2. Acciones y estructuras concretas de atención a los pobres.
El pecado y la comunidad
Avendaño (s.f.) señala que el cristianismo estaba conformado por una congregación de pecadores, todos estaban necesitados por igual de la misericordia de Dios. La permanencia dentro del grupo estaba condicionada por el pecado. Asuntos que podían ser profundamente privados en la vida del individuo, tales como sus costumbres sexuales o sus opiniones con respecto al dogma cristiano, podían ser juzgados por el clero, como razón suficiente para una acción pública de excomunión de la iglesia. La excomunión implicaba la exclusión pública de la eucaristía, sus efectos sólo podían ser revocados por medio de otra acción pública de reconciliación con el obispo y la comunidad. Un sistema público de penitencia fue algo que tuvo vigencia durante todo el periodo.
De este modo, la solidaridad pública se vinculó con el tema del pecado o con la herejía. El acceso a la Eucaristía comportaba una serie de acciones visibles de separación y adhesión. A quienes todavía no habían sido bautizados se les pedía que salieran del edificio cuando comenzaba la liturgia principal de la Eucaristía. La ceremonia iniciaba con el gesto de los creyentes que portaban las ofrendas al altar. En este último avance de los creyentes para participar en la Cena Eucarística, se hacía evidente la única jerarquía aceptada dentro del grupo cristiano; primero el obispo y los clérigos, luego los castos y las castas, finalmente los laicos casados. En un área especialmente asignada, en la parte trasera de la basílica, estaban los penitentes, aquellas personas a quienes por motivo de sus pecados no se les permitía participar activamente de la ceremonia. Vestidos con ropajes inapropiados para su rango, sin afeitarse, como señal de arrepentimiento, ellos esperaban ante la mirada pública por una acción pública de reconciliación con su obispo.
Solidaridad y pobreza
Los pobres siempre estaban presentes en las zonas públicas, se hablaba de los “pobres” en plural, se les describía con términos que no tenían relación alguna con la clasificación anterior de ciudadanos y no ciudadanos, eran el desecho humano de la economía antigua; eran quienes conformaban una muchedumbre, tales como los cojos, los indigentes, los vagabundos, o bien, los inmigrantes del campo que padecían con alguna aflicción.

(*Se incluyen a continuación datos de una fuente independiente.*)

-- ==== Sys2Proof/Laws/Invariant.lean ====
section
/-! SUPPORT. The invariant through error entry and through updates it does not speak of, and the completion of every engine
step in a state that meets it. -/

namespace Sys2Proof.Machine

open Sys2Proof

/-- R138 at a pass start. -/
theorem cacheInv_zero {s : State} (h : s.cache = Vector.replicate cacheSlots Pixel.zero) : CacheInv s := by
  intro k; left; simp [h]

theorem cacheInv_of_eq {s t : State} (h : CacheInv s) (he : t.cache = s.cache) : CacheInv t := by
  intro k; rw [he]; exact h k

/-- R306: error entry meets the invariant whatever the pass state was. -/
theorem raise_inv (e : PassError) (s : State) (hw : Memory.wf s.raster) (hc : CacheInv s)
    (he : inChunkStep s = true → e = .truncatedStream ∨ e = .ioError) : Inv (raise e s) := by
  constructor
  · simpa using hw
  · intro k; simpa using hc k
  · simp
  · intro h; exact raise_noPosition e s (by simpa using h)
  · intro h; rcases he (by simpa using h) with rfl | rfl <;> simp
  all_goals simp [Phase.header, Phase.sized, Phase.encoding]

/-- An update of what the invariant does not speak of keeps it; while no pass is busy it speaks of few fields. -/
theorem inv_of_eq {s t : State} (hi : Inv s) (h1 : t.raster = s.raster) (h2 : t.cache = s.cache)
    (h3 : t.errCode = s.errCode) (h4 : t.phase = s.phase) (h5 : t.posValid = s.posValid) (h6 : t.errX = s.errX)
    (h7 : t.errY = s.errY)
    (h8 : busy s = true → t.cur = s.cur ∧ t.bytes = s.bytes ∧ t.n = s.n ∧ t.prev = s.prev ∧ t.width = s.width
      ∧ t.height = s.height ∧ t.rcap = s.rcap ∧ t.output = s.output) : Inv t := by
  obtain ⟨a1, a2, a3, a4, a5, a6, a7, a8, a9⟩ := hi
  cases hb : busy s
  · cases hp : s.phase <;> simp [busy, hp, Phase.busy] at hb <;>
    refine ⟨by rw [h1]; exact a1, cacheInv_of_eq a2 h2, by rw [h3, h4]; exact a3, by rw [h5, h6, h7]; exact a4,
      by rw [h5, h3]; exact a5, ?_, ?_, ?_, ?_⟩ <;>
    simp [h4, hp, Phase.header, Phase.sized, Phase.encoding]
  · obtain ⟨b1, b2, b3, b4, b5, b6, b7, b8⟩ := h8 hb
    exact ⟨by rw [h1]; exact a1, cacheInv_of_eq a2 h2, by rw [h3, h4]; exact a3, by rw [h5, h6, h7]; exact a4,
      by rw [h5, h3]; exact a5, by rw [h4, b1, b2, b3, b4, h2]; exact a6, by rw [h4, b1, b3, b5, b6, b7]; exact a7,
      by rw [h4, b1, b3]; exact a8, by rw [h4, b2, b8]; exact a9⟩

theorem setEvents_inv {s : State} (hi : Inv s) (es : List Event) : Inv (s.setEvents es) :=
  inv_of_eq hi rfl rfl rfl rfl rfl rfl rfl (fun _ => ⟨rfl, rfl, rfl, rfl, rfl, rfl, rfl, rfl⟩)

/-- R350: from a state that meets the invariant the engine's step always ends in a next state. -/
theorem engine_completes {s : State} (hi : Inv s) : ∃ t, engineStep s = .next t := by
  cases hp : s.phase <;> simp only [engineStep, hp]
  case idle => exact ⟨_, rfl⟩
  case done => exact ⟨_, rfl⟩
  case error => exact ⟨_, rfl⟩
  case encHdr => obtain ⟨t, h, -⟩ := encHeaderStep_cases s; exact ⟨t, h⟩
  case encTrl => obtain ⟨t, h, -⟩ := encTrailerStep_cases s; exact ⟨t, h⟩
  case decHdr => obtain ⟨t, h, -⟩ := decHeaderStep_cases s; exact ⟨t, h⟩
  case decTrl => obtain ⟨t, h, -⟩ := decTrailerStep_cases s; exact ⟨t, h⟩
  case peekHdr => obtain ⟨t, h, -⟩ := peekStep_cases s; exact ⟨t, h⟩
  case encBody =>
    have hs := hi.sized (by simp [hp, Phase.sized])
    unfold encBodyStep
    split
    · rename_i hc
      obtain ⟨_, _, t, h, -⟩ := encChunkStep_cases s hc hs.2.1
      exact ⟨t, h⟩
    · exact ⟨_, rfl⟩
  case decBody =>
    have hs := hi.sized (by simp [hp, Phase.sized])
    unfold decBodyStep decChunkStep
    split
    · cases hf : fetch s with
      | raised u => exact ⟨u, rfl⟩
      | ok i u =>
        obtain ⟨-, k, -, -, rfl⟩ := fetch_ok hf
        rw [Xfer.finish_ok, exec_eq]
        exact ⟨_, writeChunk_of_fits _ _ _ (fits_of_capacity _ _ hs.2.1)⟩
    · exact ⟨_, rfl⟩

end Sys2Proof.Machine
end

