/-! The register window after a reset. -/

/-- R31: after a reset every field of STATUS is 0. -/
theorem statusWord_hardReset : statusWord (hardReset s) = 0 := by
  simp [statusWord, irq_hardReset, busy, Phase.busy, phaseCode, errorCode, bit]

/-- CHANNELS = 4 is the one reset value of R41 that a register shows and that is not 0. -/
theorem readReg_hardReset (r : Reg) : readReg r (hardReset s) = if r = .hdrInfo then 4 else 0 := by
  cases r with
  | status => exact statusWord_hardReset s
  | _ => simp [readReg, bit]

/-- R33: HDR_INFO stands at the offset 0x10 and nowhere else. -/
theorem regAt_eq_hdrInfo_iff (off : Nat) : regAt off = some .hdrInfo ↔ off = 0x10 := by
  by_cases hmapped : off < 0x34
  · have hwindow : ∀ k < 0x34, regAt k = some .hdrInfo ↔ k = 0x10 := by decide
    exact hwindow off hmapped
  · rw [regAt_unmapped (by omega)]
    simp only [reduceCtorEq, false_iff]
    omega

theorem regRead_hardReset (off : Nat) : regRead off (hardReset s) = if off = 0x10 then 4 else 0 := by
  have hinfo := regAt_eq_hdrInfo_iff off
  cases hr : regAt off with
  | none => simp [regRead, hr, ← hinfo]
  | some r => simp [regRead, hr, ← hinfo, readReg_hardReset]

end HardReset

/-! The steps. -/

/-- A reset as the next event is a hardware reset of the state with the event taken off the list. -/
theorem step_reset {s : State} {es : List Event} (h : s.events = .reset :: es) :
    step s = .next (hardReset (s.setEvents es)) := by
  rw [step_event h, eventStep]

/-- R352: in IDLE the engine stands still. -/
theorem engineStep_idle {s : State} (h : s.phase = .idle) : engineStep s = .next s := by
  simp [engineStep, h]

/-- Settles O45: the next state is that of `hardReset`, whose fields, register window and rest are the lemmas above. -/
theorem hardwareReset : Obligations.HardwareReset := by
  unfold Obligations.HardwareReset
  intro s es hev
  have hstill := engineStep_idle (hardReset_phase (s.setEvents es))
  refine ⟨hardReset (s.setEvents es), step_reset hev, hardReset_phase _, hardReset_slot _, ?_⟩
  simp [prevInit, irq_hardReset, regRead_hardReset, hstill]

end Sys2Proof.Machine

end

/-! PROOFS. The decoder and the encoder of chunk bytes invert each other (30_encoding.md R100 to R106), settled as O1 to O3. -/

section

namespace Sys2Proof

/-- R106: a chunk that is read has its operands in range, and its encoding is the bytes that were taken; type by type, in the
order of `classify_cases`. -/
theorem encode_of_decode {bs rest : List Byte} {i : Instr} (h : decode bs = .ok (i, rest)) :
    i.wf = true ∧ encode i ++ rest = bs := by
  cases bs with
  | nil => cases h
  | cons b0 tl =>
    obtain ⟨hc, rfl⟩ | ⟨hc, rfl⟩ | ⟨hc, htag⟩ | ⟨hc, htag⟩ | ⟨hc, htag⟩ | ⟨hc, htag, hlt⟩ := classify_cases b0
    all_goals simp only [decode, hc] at h
    · match tl, h with
      | r :: g :: b :: tl, h => cases h; exact ⟨rfl, rfl⟩
    · match tl, h with
      | r :: g :: b :: a :: tl, h => cases h; exact ⟨rfl, rfl⟩
    · cases h
      refine ⟨rfl, ?_⟩
      have hbyte := byte_of_tag b0
      rw [htag] at hbyte
      simpa [encode] using hbyte
    · cases h
      refine ⟨(wf_diff_iff _ _ _).mpr ?_, ?_⟩
      · have hr := unbias_upper 2 (field b0 4 2) 2
        have hg := unbias_upper 2 (field b0 2 2) 2
        have hb := unbias_upper 2 (field b0 0 2) 2
        exact ⟨⟨unbias_lower _ _ _, by omega⟩, ⟨unbias_lower _ _ _, by omega⟩, unbias_lower _ _ _, by omega⟩
      · simp only [encode, rebias_unbias, ← htag, byte_of_diff, List.singleton_append]
    · match tl, h with
      | b1 :: tl, h =>
        cases h
        refine ⟨(wf_luma_iff _ _ _).mpr ?_, ?_⟩
        · have hg := unbias_upper 6 (field b0 0 6) 32
          have hrg := unbias_upper 4 (field b1 4 4) 8
          have hbg := unbias_upper 4 (field b1 0 4) 8
          exact ⟨⟨unbias_lower _ _ _, by omega⟩, ⟨unbias_lower _ _ _, by omega⟩, unbias_lower _ _ _, by omega⟩
        · simp only [encode, rebias_unbias, ← htag, byte_of_tag, byte_of_nibbles, List.cons_append, List.nil_append]
    · cases h
      refine ⟨(wf_run_iff _).mpr ⟨by omega, by omega⟩, ?_⟩
      simp only [encode, Nat.add_sub_cancel, BitVec.ofNat_toNat, BitVec.setWidth_eq, ← htag, byte_of_tag,
        List.singleton_append]

/-- Settles O1: the chunk's own bytes decode to it, and no byte after them is looked at. -/
theorem decodeOfEncode : Obligations.DecodeOfEncode := by
  unfold Obligations.DecodeOfEncode
  intro i rest h
  have hread := decode_append (decode_encode h) rest
  rwa [List.nil_append] at hread

/-- Settles O2: chunk type by chunk type, the fields read put together again are the bytes. -/
theorem encodeOfDecode : Obligations.EncodeOfDecode := by
  unfold Obligations.EncodeOfDecode
  exact fun _ _ _ => encode_of_decode

/-- Settles O3: the six words are evaluated. -/
theorem specWordsDecode : Obligations.SpecWordsDecode := by
  unfold Obligations.SpecWordsDecode
  exact ⟨rfl, rfl, rfl, rfl, rfl, rfl⟩

end Sys2Proof

end

/-! PROOFS. The cache, what a chunk leaves unchanged, and the decoder's chunk and header steps (40_datapath_units.md R135, R136;
41_chunks.md; 43_decoder.md R231 to R238), settled as O12, O19, O20, O22 to O24 and O26. -/

section

namespace Sys2Proof.Machine

open Sys2Proof

/-! The cache (R135, R136). -/

/-- R135: a lookup is a hit exactly when the pixel's slot holds it. -/
theorem cacheLookup_eq_some_iff (px : Pixel) (s : State) :
    cacheLookup px s = some (hash6 px) ↔ s.cache[hash6 px] = px := by
  simp [cacheLookup]

/-- Settles O12: the insert's slot and the others are those of a completion, and a lookup compares its slot. -/
theorem insertThenLookup : Obligations.InsertThenLookup := by
  unfold Obligations.InsertThenLookup
  intro s px q
  refine ⟨?_, complete_otherSlot px s, rfl, cacheLookup_eq_some_iff q s, cacheLookup_eq_none_iff q s, ?_, ?_, by decide⟩
  · exact (cacheLookup_eq_some_iff _ _).mpr (cacheInsert_slot px s)
  · exact (cacheLookup_eq_some_iff ⟨0, 0, 0, 0⟩ _).mpr (passStart_slot s _)
  · rw [cacheLookup_eq_none_iff, passStart_slot]
    decide

/-! What a chunk writes (R160, R238). -/

/-- A chunk that completes has moved the cursor on by its clipped count. -/
theorem exec_cur_toNat {i : Instr} {s t : State} (h : exec i s = .next t) :
    t.cur.toNat = s.cur.toNat + clip (chunkCount i) s := by
  rw [exec_eq] at h
  rw [writeChunk_next h]
  exact cursor_toNat _ s

/-- A chunk that completes has filled its clipped count of pixels from the cursor. -/
theorem exec_raster {i : Instr} {s t : State} (h : exec i s = .next t) :
    t.raster = fillPixels s.raster s.cur.toNat (chunkPixel i s) (clip (chunkCount i) s) := by
  rw [exec_eq] at h
  rw [writeChunk_next h]
  rfl

/-- A chunk that completes has written its own fields and left the others as they were. -/
theorem exec_frame {i : Instr} {s t : State} (h : exec i s = .next t) :
    t = (((s.setRaster t.raster).setCur t.cur).setCache t.cache).setPrev t.prev := by
  obtain ⟨_, _, _, _, rfl⟩ := exec_rest h
  rfl

/-- Settles O19: a chunk is a fill, a move of the cursor and a completion. -/
theorem chunkFrame : Obligations.ChunkFrame := by
  unfold Obligations.ChunkFrame
  intro i s t h w
  obtain ⟨hcache, hprev⟩ := exec_completes h
  refine ⟨exec_frame h, fun a ha => ?_, fun k hk => ?_, exec_cur_toNat h, hprev, ?_⟩
  · rw [exec_raster h]
    exact read_fillPixels_outside _ _ _ _ _ ha
  · rw [hcache]
    exact complete_otherSlot _ s k hk
  · rw [hcache]
    exact complete_slot _ s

Dentro de esta dimensión se les percibía como un remedio para los pecados de los miembros más afortunados de la comunidad cristiana. La limosna para los pobres constituyó una parte esencial de la reparación prolongada de los penitentes y el medio normal para hacer actos de penitencia frente a los pecados veniales; tales como los pecados de pereza, pensamientos impuros y otros, que no requerían penitencia pública.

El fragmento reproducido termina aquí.